Emergency services tasked with responding to road trauma will again be hoping for a fatality-free Christmas holiday period, which officially begins tomorrow.

The Great Southern avoided a fatality during the last festive period after a horror year — the worst in a decade — in which 31 people were killed on local roads. So far, 13 people have died this year on Great Southern roads.

Department of Fire and Emergency Services Great Southern Superintendent Wayne Green urged caution on the roads and said the festive period was often a confronting time for firefighters who acted as first responders.

“It impacts across the whole organisation — not just the firefighters who attend, but their families as well,” he said. “The more scenes they attend, it accumulates on them.”

Mr Green said often the assistance firefighters provided was stabilising the vehicle or extricating victims from the crash scene.

He said it was crucial that motorists were patient, did not drive tired, and planned their trips to arrive alive this holiday period.

St John Ambulance Great Southern regional manager Cassandra Hughes said being confronted with road trauma on a daily basis was a fact of life for Albany paramedics and volunteer ambulance officers.

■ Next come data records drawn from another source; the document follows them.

-- ==== Sys2Proof/Machine/Registers.lean ====
section
/-! DEFINITION. Register access and initialization: `GET_REG`, `SET_REG`, `SET_REG2`, `GET_LAST_ERROR`, `INIT`
(spec/45_register_access_init.md). -/

namespace Sys2Proof.Machine

/-- `GET_REG id, addr, width` (R148): the acceptance of `BUILD_READ` with the width as the count; after the frame the step `SWRX_B`
starts the reader (R149), and `CHECK` finishes with R152. -/
def execGetReg (id addr width : Byte) (s : State) : Result :=
  engineCycle
    (acceptIf (idLegal id && widthLegal width)
      (acceptSend (commandWord opGetReg false id addr (zext16 width)) id s.cfg.instRead [addr, width])) s

/-- `SET_REG id, addr, val` (R153): in every step identical to `BUILD_WRITE` with `all = 0`. -/
def execSetReg (id addr val : Byte) (s : State) : Result :=
  engineCycle
    (acceptIf (idLegal id)
      (acceptSend (commandWord opSetReg false id addr (zext16 val)) id s.cfg.instWrite [addr, val])) s

/-- `SET_REG2 id, addr, val` (R154): in every step identical to `BUILD_WRITE2` with `all = 0`. -/
def execSetReg2 (id addr : Byte) (val : Word16) (s : State) : Result :=
  engineCycle
    (acceptIf (idLegal id)
      (acceptSend (commandWord opSetReg2 false id addr val) id s.cfg.instWrite [addr, lowByte val, highByte val])) s

/-- `GET_LAST_ERROR` (R155): the acceptance step is the whole command, `CUR <- w ; Complete(1, 0, zext_16(LASTERR))`. -/
def execGetLastError (s : State) : Result :=
  engineCycle
    (acceptIf true
      (fun t => succeed (zext16 t.lasterr) (latch (commandWord opGetLastError false 0 0 0) .idle t))) s

/-- `INIT baud` (R156): `CUR <- w ; BAUD <- w[31:0] ; CNT <- 0 ; FRAME_VALID <- 0 ; LEN_OK <- 0 ; PH <- SWRX_A`. -/
def execInit (baud : Word32) (s : State) : Result :=
  engineCycle
    (acceptIf true
      (fun t => latch (initWord baud) .swrxA { t with baud := baud, cnt := 0, frameValid := false, lenOk := false })) s

end Sys2Proof.Machine
end

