-- ==== Sys2Proof/Machine/Cycle.lean ====
section
/-! DEFINITION. One clock cycle (spec/10_state.md R15): reset, or the engine step and then the receive step; a frame on the line (R16);
which event the next step takes; how the bits of an instruction of the opcode table become one. -/

namespace Sys2Proof.Machine

/-- The engine step of a cycle whose pins are sampled (R30): a presented word that selects a row runs that instruction; one that selects
none is refused with `BADCMD` if the block is idle (R29, R64); with no word an idle block does nothing. -/
def engineStep (s : State) : Result :=
  if s.pins.cmdValid then
    match decodeCommand s.pins.cmdWord with
    | .ok i => exec i s
    | .error _ => engineCycle (acceptIf false id) s
  else engineCycle .next s

/-- `Cycle(s, in)` of R15 for the sampled pins. -/
def runCycle (s : State) : Result :=
  if s.pins.rst then .next (resetBlock (if s.pins.rxValid then hear s.pins.rxData s else s))
  else andThen (engineStep s) (rxStep s.pins.rxValid s.pins.rxData)

/-- The bytes of a frame arrive on the line: the frame they spell is received; bytes that spell none are received all the same (R79,
R108). -/
def runLine (bytes : List Byte) (s : State) : Result :=
  match decodeFrame s.cfg bytes with
  | .ok i => exec i s
  | .error _ => .next (receiveBytes bytes s)

/-- What the environment does in the next step: the head of the trace; past its end a cycle whose inputs are free (R5). -/
def nextEvent (s : State) : Event :=
  match s.inputs with
  | e :: _ => e
  | [] => .cycle (Config.freePins s.clock)

/-- One step of the machine on the environment's event. -/
def runEvent (e : Event) (s : State) : Result :=
  match e with
  | .cycle pins => runCycle (sample pins (advance s))
  | .line bytes => runLine bytes (advance s)

/-- The pins of a cycle in which the host presents word `w` and nothing else happens. -/
def present (w : Word40) : Pins := { Pins.quiet with cmdValid := true, cmdWord := w }

/-- The event by which an instruction comes to be run next: a cycle that presents the command word, or the frame on the line. -/
def eventOf (m : Image) : Event :=
  match m with
  | .command w => .cycle (present w)
  | .line bytes => .line bytes

/-- `s` with the image `m` as what the environment does next. A command word is accepted only in `IDLE` (R29), so a command makes the
block idle; a frame needs nothing. -/
def placeImage (m : Image) (s : State) : State :=
  match m with
  | .command _ => { s with inputs := eventOf m :: s.inputs, ph := .idle }
  | .line _ => { s with inputs := eventOf m :: s.inputs }

end Sys2Proof.Machine
end

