-- ==== Sys2Proof/Machine/Step.lean ====
section
/-! DEFINITION. The step: one event of the environment, a clock cycle of the block (spec/10_state.md R15) or a frame on the line (R16);
and where the next instruction is taken from. -/

namespace Sys2Proof.Machine

/-- One step of the machine. -/
def step (s : State) : Host.Outcome State Fault Refusal := runEvent (nextEvent s) s

/-- `s` with the instruction of the opcode table that has the bits `w` as what the next step runs: the host presents the command word,
or the frame's bytes arrive (assumption log 4). -/
def State.withFetchWord (s : State) (nbits w : Nat) : State := placeImage (imageOf nbits w) s

end Sys2Proof.Machine
end

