/-- R20, R115, R118, R127: the assembled frame and its flags change only where the reader stores a byte, where it starts, where `INIT` is
accepted, and where `CHECK` accepts the frame; `EXPECT` changes only where the reader starts, to the size that the command asks for. -/
def Obligations.FrameWindowIsKept : Prop :=
  ∀ s t : State, step s = .next t → ¬ ResetNext s →
    (t.asm ≠ s.asm → s.ph = .read) ∧
    (t.cnt ≠ s.cnt → (s.ph = .read ∧ t.cnt = s.cnt + 1) ∨
      (t.cnt = 0 ∧ ((s.ph = .idle ∧ (t.cur.extractLsb' 36 4 = 0x1 ∨ t.cur.extractLsb' 36 4 = 0x8)) ∨
        (s.ph = .swrxB ∧ s.cur.extractLsb' 36 4 = 0x9)))) ∧
    (t.frameValid ≠ s.frameValid → (s.ph = .check ∧ t.frameValid = true ∧ t.rspValid = true ∧ t.rspOk = true) ∨
      (t.frameValid = false ∧ t.lenOk = false ∧ t.cnt = 0 ∧ (s.ph = .idle ∨ s.ph = .swrxB))) ∧
    (t.lenOk ≠ s.lenOk → s.ph = .check ∨ (t.lenOk = false ∧ (s.ph = .idle ∨ s.ph = .swrxB))) ∧
    (t.expect ≠ s.expect → t.ph = .read ∧ t.cnt = 0 ∧
      ((s.ph = .idle ∧ t.cur.extractLsb' 36 4 = 0x8 ∧ t.expect = (t.cur.extractLsb' 0 8).toNat) ∨
        (s.ph = .swrxB ∧ s.cur.extractLsb' 36 4 = 0x9 ∧ t.expect = (s.cur.extractLsb' 0 8).toNat + 6)))

/-- R177: `WAITC` is set to 0 by a reset, by a reader start and by a consumed byte, counts one up at an empty poll within the budget,
and is written by nothing else. -/
def Obligations.WaitCounterCountsEmptyPolls : Prop :=
  ∀ s t : State, step s = .next t → t.waitc ≠ s.waitc →
    (t.waitc = 0 ∧ ResetNext s) ∨
    (t.waitc = 0 ∧ t.ph = .read ∧ t.cnt = 0 ∧ (s.ph = .idle ∨ s.ph = .swrxB)) ∨
    (t.waitc = 0 ∧ s.ph = .read ∧ s.rd < s.wr ∧ t.rd = s.rd + 1) ∨
    (t.waitc = s.waitc + 1 ∧ s.ph = .read ∧ s.wr ≤ s.rd ∧ s.ovf = false ∧ s.waitc ≠ s.cfg.waitBudget)

/-- R14, R31 (c), R188: `TXLOG` grows by one byte, `TXBUF[TXPOS]`, in a cycle of `SEND` in which the transport is ready, and never
otherwise; `RXIN` grows by the delivered bytes; a parameter never changes. -/
def Obligations.TracesGrowAndParametersStay : Prop :=
  ∀ s t : State, step s = .next t →
    (t.txlog = s.txlog ∨
      (s.ph = .send ∧ ∃ p b, EngineNext s p ∧ p.txReady = true ∧ Memory.read s.txbuf s.txpos = some b ∧
        t.txlog = s.txlog ++ [b] ∧ t.txpos = s.txpos + 1)) ∧
    t.rxin = s.rxin ++ deliveredNext s ∧ t.cfg = s.cfg

/-- R28, R30, R67, R193: `RSP_VALID` is 1 after an engine step exactly when that step ended a command; the kind is `NONE` exactly for a
success; the outcome is kept until the next command ends. -/
def Obligations.ResponseStrobeMarksTheEnd : Prop :=
  ∀ s t : State, ∀ p, EngineNext s p → step s = .next t →
    (t.rspValid = true ↔ t.ph = .idle ∧ (s.ph ≠ .idle ∨ p.cmdValid = true)) ∧
    (t.rspValid = true → (t.rspOk = true ↔ t.rspKind = .none) ∧ (t.rspOk = false → t.rspValue = 0xFFFF)) ∧
    (t.rspValid = false → t.rspOk = s.rspOk ∧ t.rspKind = s.rspKind ∧ t.rspValue = s.rspValue)

/-- R64, R65, R161, R162, R165, R170, R172: a failing step writes the response and the phase and nothing else; each kind is raised only
in its phase and for its cause: `BADCMD` for a presented word that selects no row or whose operand is out of range. -/
def Obligations.FailuresAreExactlyThese : Prop :=
  ∀ s t : State, engineStep s = .next t → t.rspValid = true → t.rspOk = false →
    t = failed t.rspKind s ∧
    ((t.rspKind = .badCmd ∧ s.ph = .idle ∧ s.pins.cmdValid = true ∧
        ((∀ i, decodeCommand s.pins.cmdWord ≠ .ok i) ∨ ∃ i, decodeCommand s.pins.cmdWord = .ok i ∧ ¬ InRange s.cfg i)) ∨
     (t.rspKind = .overflow ∧ s.ph = .read ∧ s.wr ≤ s.rd ∧ s.ovf = true) ∨
     (t.rspKind = .timeout ∧ s.ph = .read ∧ s.wr ≤ s.rd ∧ s.ovf = false ∧ s.waitc = s.cfg.waitBudget) ∨
     (t.rspKind = .checksum ∧ s.ph = .check ∧
       ∃ l, readBytes .asm s 2 (s.expect - 2) = .ok l ∧ total l % 256 ≠ 255))

/-! ## Whole commands -/

/-- R99, R101, R102, R190, R204: `SW_TX` and `SW_ALL_TX` take three cycles from any direction and whatever arrives meanwhile, end in
Transmit with an empty buffer and a success, and change nothing else; in `CAP`, none of which is readable then, only a byte
of the first cycle may have been stored, where `WR` was. -/
def Obligations.SwitchToTransmitTakesThreeCycles : Prop :=
  ∀ (s : State) (i : Instr) (p0 p1 p2 : Pins) (rest : List Event), s.cfg.Legal → s.ph = .idle →
    (i = .swAllTx ∨ ∃ id, i = .swTx id ∧ id ≠ 0xFF) → s.inputs = cycles [p0, p1, p2] ++ rest → Presents i p0 [p1, p2] →
    ∃ t, runSteps 3 s = .next t ∧ Stored t.cap s.cap s.wr (caught s [p0]) ∧
      t = ended true .none 0 { s with
        dir := .transmit, txEn := true, rxEn := false, auxSel := selectorAfter s i, wr := 0, rd := 0, ovf := false,
        cur := wordOf i, cap := t.cap, rxin := s.rxin ++ delivered [p0, p1, p2], inputs := rest, pins := p2,
        clock := s.clock + 3 }

/-- R100, R102, R156, R190, R204: `SW_RX` and `INIT` take three cycles from any direction, end in Receive with a success and with at most
the byte of the last cycle in the buffer; `INIT` also stores the baud operand and empties the frame window; nothing else changes. In `CAP`
itself the bytes of the first two cycles are stored where `WR` was (if the receiver was on), then that of the last at index 0. -/
def Obligations.SwitchToReceiveTakesThreeCycles : Prop :=
  ∀ (s : State) (p0 p1 p2 : Pins) (rest : List Event), s.cfg.Legal → s.ph = .idle → s.inputs = cycles [p0, p1, p2] ++ rest →
    (∀ id, id ≠ 0xFF → Presents (.swRx id) p0 [p1, p2] → ∃ t, runSteps 3 s = .next t ∧
      (∃ m, Stored m s.cap s.wr (caught s [p0, p1]) ∧ Stored t.cap m 0 (delivered [p2])) ∧
      t = ended true .none 0 { s with
        dir := .receive, txEn := false, rxEn := true, auxSel := selectorAfter s (.swRx id),
        wr := if p2.rxValid then 1 else 0, rd := 0, ovf := false, cur := wordOf (.swRx id), cap := t.cap,
        rxin := s.rxin ++ delivered [p0, p1, p2], inputs := rest, pins := p2, clock := s.clock + 3 }) ∧
    (∀ baud, Presents (.init baud) p0 [p1, p2] → ∃ t, runSteps 3 s = .next t ∧
      (∃ m, Stored m s.cap s.wr (caught s [p0, p1]) ∧ Stored t.cap m 0 (delivered [p2])) ∧
      t = ended true .none 0 { s with
        dir := .receive, txEn := false, rxEn := true, auxSel := selectorAfter s (.init baud), baud := baud,
        cnt := 0, frameValid := false, lenOk := false,
        wr := if p2.rxValid then 1 else 0, rd := 0, ovf := false, cur := wordOf (.init baud), cap := t.cap,
        rxin := s.rxin ++ delivered [p0, p1, p2], inputs := rest, pins := p2, clock := s.clock + 3 })

/-- R19, R133 to R138, R142, R145, R153, R154, R204: a frame-sending command without `all`, other than `GET_REG`, hands over exactly its
frame, whatever the stalls and whatever arrives, and ends in Receive with a success. `mid` are the cycles of `SEND`: as many ready
ones as the frame has bytes, the last one ready. In `CAP` only a byte of the first cycle (where `WR` was) and one of the last (at index
0) may have been stored. -/
def Obligations.FrameIsSentThenReceive : Prop :=
  ∀ (s : State) (i : Instr) (p0 p1 p2 q0 q1 : Pins) (mid : List Pins) (rest : List Event), s.cfg.Legal → s.ph = .idle →
    frameOf s.cfg i ≠ [] → hasAll i = false → isGetReg i = false → InRange s.cfg i →
    s.inputs = cycles (p0 :: p1 :: p2 :: (mid ++ [q0, q1])) ++ rest → Presents i p0 (p1 :: p2 :: (mid ++ [q0, q1])) →
    readyCount mid = (frameOf s.cfg i).length → mid.getLast?.map (·.txReady) = some true →
    ∃ t, runSteps (mid.length + 5) s = .next t ∧ Stored t.txbuf s.txbuf 0 (frameOf s.cfg i) ∧
      (∃ m, Stored m s.cap s.wr (caught s [p0]) ∧ Stored t.cap m 0 (delivered [q1])) ∧
      t = ended true .none 0 { s with
        dir := .receive, txEn := false, rxEn := true, auxSel := selectorAfter s i,
        wr := if q1.rxValid then 1 else 0, rd := 0, ovf := false, cur := wordOf i, cap := t.cap, txbuf := t.txbuf,
        txlen := (frameOf s.cfg i).length, txpos := (frameOf s.cfg i).length, txlog := s.txlog ++ frameOf s.cfg i,
        rxin := s.rxin ++ delivered (p0 :: p1 :: p2 :: (mid ++ [q0, q1])), inputs := rest, pins := q1,
        clock := s.clock + (mid.length + 5) }

/-- R66, R139, R142, R203: with `all = 1` the command ends in the step that hands over the last byte and leaves the bus in Transmit.
In `CAP` only a byte of the first cycle may have been stored, where `WR` was. -/
def Obligations.FrameIsSentStayingInTransmit : Prop :=
  ∀ (s : State) (i : Instr) (p0 p1 p2 : Pins) (mid : List Pins) (rest : List Event), s.cfg.Legal → s.ph = .idle →
    hasAll i = true → InRange s.cfg i → s.inputs = cycles (p0 :: p1 :: p2 :: mid) ++ rest → Presents i p0 (p1 :: p2 :: mid) →
    readyCount mid = (frameOf s.cfg i).length → mid.getLast?.map (·.txReady) = some true →
    ∃ t, runSteps (mid.length + 3) s = .next t ∧ Stored t.txbuf s.txbuf 0 (frameOf s.cfg i) ∧
      Stored t.cap s.cap s.wr (caught s [p0]) ∧
      t = ended true .none 0 { s with
        dir := .transmit, txEn := true, rxEn := false, auxSel := selectorAfter s i,
        wr := 0, rd := 0, ovf := false, cur := wordOf i, cap := t.cap, txbuf := t.txbuf,
        txlen := (frameOf s.cfg i).length, txpos := (frameOf s.cfg i).length, txlog := s.txlog ++ frameOf s.cfg i,
        rxin := s.rxin ++ delivered (p0 :: p1 :: p2 :: mid), inputs := rest, pins := t.pins,
        clock := s.clock + (mid.length + 3) }

/-- R148, R149, R51 (2): `GET_REG` sends its request, switches to receive, and starts the reader in the very step that enables the
receiver: at that point nothing but a byte of that very cycle is in the buffer (a byte of the first cycle may still stand in `CAP` where
`WR` was, and no rule reads it). -/
def Obligations.GetRegSendsThenReads : Prop :=
  ∀ (s : State) (id addr width : Byte) (p0 p1 p2 q0 q1 : Pins) (mid : List Pins) (rest : List Event), s.cfg.Legal → s.ph = .idle →
    InRange s.cfg (.getReg id addr width) → s.inputs = cycles (p0 :: p1 :: p2 :: (mid ++ [q0, q1])) ++ rest →
    Presents (.getReg id addr width) p0 (p1 :: p2 :: (mid ++ [q0, q1])) → readyCount mid = 8 →
    mid.getLast?.map (·.txReady) = some true →
    ∃ t, runSteps (mid.length + 5) s = .next t ∧ Stored t.txbuf s.txbuf 0 (request8 id s.cfg.instRead addr width) ∧
      (∃ m, Stored m s.cap s.wr (caught s [p0]) ∧ Stored t.cap m 0 (delivered [q1])) ∧
      t = { s with
        dir := .receive, txEn := false, rxEn := true, auxSel := selectorAfter s (.getReg id addr width),
        wr := if q1.rxValid then 1 else 0, rd := 0, ovf := false, cur := wordOf (.getReg id addr width), cap := t.cap,
        txbuf := t.txbuf, txlen := 8, txpos := 8, txlog := s.txlog ++ request8 id s.cfg.instRead addr width,
        expect := width.toNat + 6, cnt := 0, waitc := 0, frameValid := false, lenOk := false, ph := .read, rspValid := false,
        rxin := s.rxin ++ delivered (p0 :: p1 :: p2 :: (mid ++ [q0, q1])), inputs := rest, pins := q1,
        clock := s.clock + (mid.length + 5) }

Ms Hughes said many of those they treated suffered serious injuries from which they may never recover and they may possibly endure a lifelong disability.

“Obviously, there are physical injuries but the toll of these injuries extends to the victim’s loved ones, emergency service workers and so on, and in smaller towns the impact can be even more profound,” she said.

Police will focus on speeding, drink and drug-driving, illegal mobile phone use, and seatbelt offences during the double demerit period, which runs from tomorrow to Sunday January 7.